By Kim Galeaz, RD Nutrition Consultant to the Indiana Soybean Board kimgaleaz@aol.com

For a little kitchen adventure, I thought we might try an exotic favorite of mine this month... the almighty miso. Although not very familiar to Americans, miso is considered by many to be the very essence of Japanese cooking. So, if you are looking for a little fun with a special soyfood this summer, read on.

What Miso Is and How to Use it

Miso (pronounced MEE-soh) is a very salty, fermented soybean paste. The texture is much like a thick hummus or soynut butter and is made by fermenting whole soybeans with a mold culture or starter. Other ingredients are added, including salt, water, and a grain, usually rice or barley. It is sold in 8-ounce to 1-pound tubs (plastic containers like margarine). Since it must always be refrigerated, you will find it in the refrigerator case in Asian, health and natural food stores. Some larger supermarkets with ethnic or health food sections may carry it also.

Miso is most widely used as a soup base. Miso soup is a simple yet tasty delicacy, and many Japanese families start their day with a bowl of miso soup.
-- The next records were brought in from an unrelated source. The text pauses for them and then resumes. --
@[simp] theorem State.becomeStuck_frame (s : State) :
    s.becomeStuck.pins = s.pins ∧ s.becomeStuck.layout = s.layout ∧ s.becomeStuck.mirror = s.mirror ∧
    s.becomeStuck.pub = s.pub ∧ s.becomeStuck.sched = s.sched ∧ s.becomeStuck.claims = s.claims ∧
    s.becomeStuck.roster = s.roster ∧ s.becomeStuck.refresh = s.refresh ∧ s.becomeStuck.ctl = s.ctl ∧
    s.becomeStuck.port = s.port ∧ s.becomeStuck.report = s.report ∧ s.becomeStuck.pending = s.pending := by
  unfold State.becomeStuck; try dsimp only
  (repeat' split) <;> simp

@[simp] theorem State.freeLine_frame (s : State) :
    s.freeLine.pins = s.pins ∧ s.freeLine.rx = s.rx ∧ s.freeLine.layout = s.layout ∧
    s.freeLine.mirror = s.mirror ∧ s.freeLine.pub = s.pub ∧ s.freeLine.sched = s.sched ∧
    s.freeLine.claims = s.claims ∧ s.freeLine.roster = s.roster ∧ s.freeLine.refresh = s.refresh ∧
    s.freeLine.ctl = s.ctl ∧ s.freeLine.port = s.port ∧ s.freeLine.report = s.report ∧
    s.freeLine.pending = s.pending := by
  unfold State.freeLine; try dsimp only
  (repeat' split) <;> simp

@[simp] theorem State.senseStart_frame (s : State) :
    s.senseStart.pins = s.pins ∧ s.senseStart.layout = s.layout ∧ s.senseStart.mirror = s.mirror ∧
    s.senseStart.pub = s.pub ∧ s.senseStart.sched = s.sched ∧ s.senseStart.claims = s.claims ∧
    s.senseStart.roster = s.roster ∧ s.senseStart.refresh = s.refresh ∧ s.senseStart.ctl = s.ctl ∧
    s.senseStart.port = s.port ∧ s.senseStart.report = s.report ∧ s.senseStart.pending = s.pending := by
  unfold State.senseStart; try dsimp only
  (repeat' split) <;> simp

@[simp] theorem State.endFrame_frame (s : State) (samples : List CharSamples) :
    (s.endFrame samples).pins = s.pins ∧ (s.endFrame samples).layout = s.layout ∧
    (s.endFrame samples).mirror = s.mirror ∧ (s.endFrame samples).pub = s.pub ∧
    (s.endFrame samples).sched = s.sched ∧ (s.endFrame samples).claims = s.claims ∧
    (s.endFrame samples).roster = s.roster ∧ (s.endFrame samples).refresh = s.refresh ∧
    (s.endFrame samples).ctl = s.ctl ∧ (s.endFrame samples).port = s.port ∧
    (s.endFrame samples).report = s.report ∧ (s.endFrame samples).pending = s.pending := by
  unfold State.endFrame; try dsimp only
  (repeat' split) <;> simp

@[simp] theorem State.endVerdict_frame (s : State) (samples : BitVec 20) :
    (s.endVerdict samples).pins = s.pins ∧ (s.endVerdict samples).layout = s.layout ∧
    (s.endVerdict samples).port = s.port ∧ (s.endVerdict samples).pending = s.pending := by
  unfold State.endVerdict; try dsimp only
  (repeat' split) <;> simp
It is also used to flavor a variety of foods, including tofu, dressings and sauces, marinades, and to saute mushrooms, eggplant and other Japanese vegetables. Since it is a very salty condiment and flavoring, a little goes a long way.

Miso is also used to add flavor to sauces, stews, marinades and dressings. When cooking miso, it can be heated quite hot, but should never reach a boil, which may destroy some of the benefits of this fermented product.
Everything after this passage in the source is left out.